For some it can act as a stress reliever. Often, people in recovery will face many challenges as they confront their demons, going to the gym after therapy sessions can help them unwind and even reflect on what they learned.  

Along with stress relief, exercise has been shown to be an effective relapse prevention tool that can improve an individual’s chance at achieving long-term sobriety. Let’s take a closer look at this. 

Exercise as a Coping Mechanism 

When people are discharged from an addiction treatment center, they normally have a lot of time on their hands with their newfound sobriety. While this is a good thing as it can help people learn new skills or experience new things, the downtime can also lead to negative thoughts which can lead to negative actions. 

When people have more free time, they tend to get caught up in their urges and cravings to use, it can be too powerful for some people to deal with and some people will relapse when exposed to these thoughts. 

This is where exercise can come into play. 

With that extra time on their hands, some people will look to start exercising more. Some join CrossFit, some get into mountain biking, others join the local gym. Whatever the case, getting into a healthy exercise habits will not only allow individuals to fill their time, it will work as a positive coping mechanism. 

Instead of dwelling on thoughts and behaviors that are dangerous and threaten your sobriety, people will go to the gym to relieve stress and get their mind off things. Not only this, but they will also be improving their body and reducing potential mental health problems. 

Exercise for Mental Health 

Along with being used as a tool for relapse prevention, exercise can be a major factor in improving your mental health and even overcoming mental health disorders.  

Often, people dealing with substance abuse issues will have underlying mental health disorders that are contributing to or causing their addiction problem. This is referred to as a dual diagnosis. While in treatment, they must receive treatment for both problems, if they do not, they will likely slip back into an issue.  

Luckily, exercise can help patients who are dealing with these problems. Not only will they use exercise to help get their mind off addiction, they will also use exercise to improve their mental health, effectively improving their chances at long-term recovery. 

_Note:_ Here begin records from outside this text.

theorem nodup_colBits (c : Nat) : (colBits c).Nodup :=
  List.nodup_range.map fun a b (h : 16 * a + c = 16 * b + c) => by omega

theorem rowBits_perm {r : Nat} (hr : r < 16) : (rowBits r).Perm ((List.range 256).filter fun k => k >>> 4 = r) := by
  rw [List.perm_ext_iff_of_nodup (nodup_rowBits r) (List.nodup_range.filter _)]
  intro k
  simp only [mem_rowBits, List.mem_filter, List.mem_range, decide_eq_true_eq, Nat.shiftRight_eq_div_pow]
  omega

theorem colBits_perm {c : Nat} (hc : c < 16) : (colBits c).Perm ((List.range 256).filter fun k => k &&& 0xF = c) := by
  rw [List.perm_ext_iff_of_nodup (nodup_colBits c) (List.nodup_range.filter _)]
  intro k
  have hmask : k &&& 0xF = k % 16 := Nat.and_two_pow_sub_one_eq_mod k 4
  simp only [mem_colBits hc, List.mem_filter, List.mem_range, decide_eq_true_eq, hmask]

theorem transoms_getLsbD (d : BitVec 256) {r : Nat} (hr : r < 16) :
    (transoms d).getLsbD r = xorBits ((rowBits r).map d.getLsbD) := by
  rw [transoms, bv16_getLsbD _ hr, rowBits, List.map_map]; rfl

theorem mullions_getLsbD (d : BitVec 256) {c : Nat} (hc : c < 16) :
    (mullions d).getLsbD c = xorBits ((colBits c).map d.getLsbD) := by
  rw [mullions, bv16_getLsbD _ hc, colBits, List.map_map]; rfl

theorem transoms_flip (d : BitVec 256) {k : Nat} (hk : k < 256) :
    transoms (d ^^^ BitVec.twoPow 256 k) = transoms d ^^^ BitVec.twoPow 16 (k / 16) := by
  refine BitVec.eq_of_getLsbD_eq fun r hr => ?_
  have hrow : k / 16 < 16 := by omega
  simp only [BitVec.getLsbD_xor, BitVec.getLsbD_twoPow, transoms_getLsbD _ hr, xorBits_map_flip hk d (nodup_rowBits r), mem_rowBits,
    hrow, decide_true, Bool.true_and]

theorem mullions_flip (d : BitVec 256) {k : Nat} (hk : k < 256) :
    mullions (d ^^^ BitVec.twoPow 256 k) = mullions d ^^^ BitVec.twoPow 16 (k % 16) := by
  refine BitVec.eq_of_getLsbD_eq fun c hc => ?_
  have hcol : k % 16 < 16 := by omega
  simp only [BitVec.getLsbD_xor, BitVec.getLsbD_twoPow, mullions_getLsbD _ hc, xorBits_map_flip hk d (nodup_colBits c), mem_colBits hc,
    hk, hcol, decide_true, Bool.true_and, true_and]

theorem sillOf_flip (d : BitVec 256) {k : Nat} (hk : k < 256) : sillOf (d ^^^ BitVec.twoPow 256 k) = !sillOf d := by
  have hflip := xorBits_map_flip hk d (List.nodup_range (n := 256))
  rwa [decide_eq_true (List.mem_range.mpr hk), Bool.xor_true] at hflip

/-! ## The bits of a casement word -/

theorem flipCas_data (w : Casement) {k : Nat} (hk : k < 256) : flipCas w k = { w with d := w.d ^^^ BitVec.twoPow 256 k } :=
  if_pos hk

theorem flipCas_transom (w : Casement) {r : Nat} (hr : r < 16) :
    flipCas w (256 + r) = { w with t := w.t ^^^ BitVec.twoPow 16 r } := by
  rw [flipCas, if_neg (by omega), if_pos (by omega), Nat.add_sub_cancel_left]

theorem flipCas_mullion (w : Casement) {c : Nat} (hc : c < 16) :
    flipCas w (272 + c) = { w with m := w.m ^^^ BitVec.twoPow 16 c } := by
  rw [flipCas, if_neg (by omega), if_neg (by omega), if_pos (by omega), Nat.add_sub_cancel_left]

theorem flipCas_sill (w : Casement) : flipCas w 288 = { w with sill := !w.sill } := by
  simp [flipCas]

/-- The bits of a casement word are the data bits, the transoms, the mullions and the sill (Table 11-1). -/
theorem casement_bit_cases {P : Nat → Prop} (data : ∀ k < 256, P k) (transom : ∀ r < 16, P (256 + r)) (mullion : ∀ c < 16, P (272 + c))
    (sill : P 288) : ∀ i < 289, P i := by
  intro i hi
  by_cases hd : i < 256
  · exact data i hd
  by_cases ht : i < 272
  · exact Nat.add_sub_cancel' (not_lt.mp hd) ▸ transom (i - 256) (by omega)
  by_cases hm : i < 288
  · exact Nat.add_sub_cancel' (not_lt.mp ht) ▸ mullion (i - 272) (by omega)
  · obtain rfl : i = 288 := by omega
    exact sill

/-- Settles O55: the rows and columns are the lists of R406, and each parity counts the ones of its list. -/
theorem casementWord : Obligations.CasementWord := by
  intro d w k r c hk hr hc parity
  have hrow : (casEncode d).t.getLsbD r = parity ((List.range 256).filter fun k => k >>> 4 = r) := by
    simp only [casEncode, transoms_getLsbD d hr, xorBits_map_eq_parity, (rowBits_perm hr).countP_eq, parity]
  have hcol : (casEncode d).m.getLsbD c = parity ((List.range 256).filter fun k => k &&& 0xF = c) := by
    simp only [casEncode, mullions_getLsbD d hc, xorBits_map_eq_parity, (colBits_perm hc).countP_eq, parity]
  have hsill : (casEncode d).sill = parity (List.range 256) := by
    simp only [casEncode, sillOf, xorBits_map_eq_parity, parity]
  exact ⟨rfl, hrow, hcol, hsill, flipCas_data w hk, flipCas_transom w hr, flipCas_mullion w hc, flipCas_sill w⟩

/-! ## Signatures: what the inversion of one bit does to the syndromes -/

/-- The change that inverting bit `i` makes to the transom syndrome. -/
def bitSynT (i : Nat) : BitVec 16 := if i < 256 then BitVec.twoPow 16 (i / 16) else if i < 272 then BitVec.twoPow 16 (i - 256) else 0

/-- The change that inverting bit `i` makes to the mullion syndrome. -/
def bitSynM (i : Nat) : BitVec 16 :=
  if i < 256 then BitVec.twoPow 16 (i % 16) else if i < 272 then 0 else if i < 288 then BitVec.twoPow 16 (i - 272) else 0

/-- The change that inverting bit `i` makes to the sill syndrome. -/
def bitSynS (i : Nat) : Bool := i < 256 || 288 ≤ i

theorem bitSyn_data {k : Nat} (hk : k < 256) :
    bitSynT k = BitVec.twoPow 16 (k / 16) ∧ bitSynM k = BitVec.twoPow 16 (k % 16) ∧ bitSynS k = true := by
  simp only [bitSynT, bitSynM, bitSynS, hk, if_true, decide_true, Bool.true_or, and_self]

theorem bitSyn_transom {r : Nat} (hr : r < 16) :
    bitSynT (256 + r) = BitVec.twoPow 16 r ∧ bitSynM (256 + r) = 0#16 ∧ bitSynS (256 + r) = false := by
  have hdata : ¬ 256 + r < 256 := by omega
  have htransom : 256 + r < 272 := by omega
  have hsill : ¬ 288 ≤ 256 + r := by omega
  simp [bitSynT, bitSynM, bitSynS, hdata, htransom, hsill]

theorem bitSyn_mullion {c : Nat} (hc : c < 16) :
    bitSynT (272 + c) = 0#16 ∧ bitSynM (272 + c) = BitVec.twoPow 16 c ∧ bitSynS (272 + c) = false := by
  have hdata : ¬ 272 + c < 256 := by omega
  have htransom : ¬ 272 + c < 272 := by omega
  have hmullion : 272 + c < 288 := by omega
  have hsill : ¬ 288 ≤ 272 + c := by omega
  simp [bitSynT, bitSynM, bitSynS, hdata, htransom, hmullion, hsill]

theorem bitSyn_sill : bitSynT 288 = 0#16 ∧ bitSynM 288 = 0#16 ∧ bitSynS 288 = true := ⟨rfl, rfl, rfl⟩

theorem syn_flipCas (w : Casement) : ∀ i < 289, synT (flipCas w i) = synT w ^^^ bitSynT i ∧
    synM (flipCas w i) = synM w ^^^ bitSynM i ∧ synS (flipCas w i) = xor (synS w) (bitSynS i) := by
  refine casement_bit_cases (fun k hk => ?data) (fun r hr => ?transom) (fun c hc => ?mullion) ?sill
  case data =>
    obtain ⟨hT, hM, hS⟩ := bitSyn_data hk
    rw [flipCas_data w hk, hT, hM, hS]
    simp [synT, synM, synS, transoms_flip _ hk, mullions_flip _ hk, sillOf_flip _ hk, BitVec.xor_assoc]
  case transom =>
    obtain ⟨hT, hM, hS⟩ := bitSyn_transom hr
    rw [flipCas_transom w hr, hT, hM, hS]
    simp [synT, synM, synS, BitVec.xor_assoc, BitVec.xor_comm (transoms w.d)]
  case mullion =>
    obtain ⟨hT, hM, hS⟩ := bitSyn_mullion hc
    rw [flipCas_mullion w hc, hT, hM, hS]
    simp [synT, synM, synS, BitVec.xor_assoc, BitVec.xor_comm (mullions w.d)]
  case sill => simp [flipCas_sill, synT, synM, synS, bitSyn_sill]

theorem syn_casEncode (d : BitVec 256) : synT (casEncode d) = 0#16 ∧ synM (casEncode d) = 0#16 ∧ synS (casEncode d) = false := by
  simp [synT, synM, synS, casEncode]

/-! ## The rows of Table 11-2 -/

@[simp] theorem ones16_zero : ones16 0#16 = 0 := by decide

@[simp] theorem ones16_twoPow {r : Nat} (hr : r < 16) : ones16 (BitVec.twoPow 16 r) = 1 := by
  revert r; decide

@[simp] theorem firstOne_twoPow {r : Nat} (hr : r < 16) : firstOne (BitVec.twoPow 16 r) = r := by
  revert r; decide

theorem eq_zero_of_ones16 {v : BitVec 16} (hv : ones16 v = 0) : v = 0#16 := by
  refine BitVec.eq_of_getLsbD_eq fun i hi => ?_
  simpa using List.countP_eq_zero.mp hv i (List.mem_range.mpr hi)

theorem synDecode_clean : synDecode 0#16 0#16 false = .clean := by simp [synDecode]

theorem synDecode_data {r c : Nat} (hr : r < 16) (hc : c < 16) :
    synDecode (BitVec.twoPow 16 r) (BitVec.twoPow 16 c) true = .data (16 * r + c) := by
  simp [synDecode, hr, hc]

Substance Abuse Treatment and Exercise in the Real World 

When it comes to using exercise as a form of treatment in a substance abuse facility, more organizations are implementing it into their curriculum. The Hope House, a drug rehab in Arizona, is one organization looks to help its patients in whatever way possible, including exercise. The Hope House has partnered with Arizona State University to bring additional exercise and mindfulness training to its patients. 

At The Hope House, patients are treated for problems like alcoholism and opioid addiction as they receive the general forms addiction treatment, they will also go through exercise and mindfulness programs led by trained clinicians.  

These additional programs will help patients continue to learn about addiction and develop actionable relapse prevention strategies that they can use when they leave a treatment facility.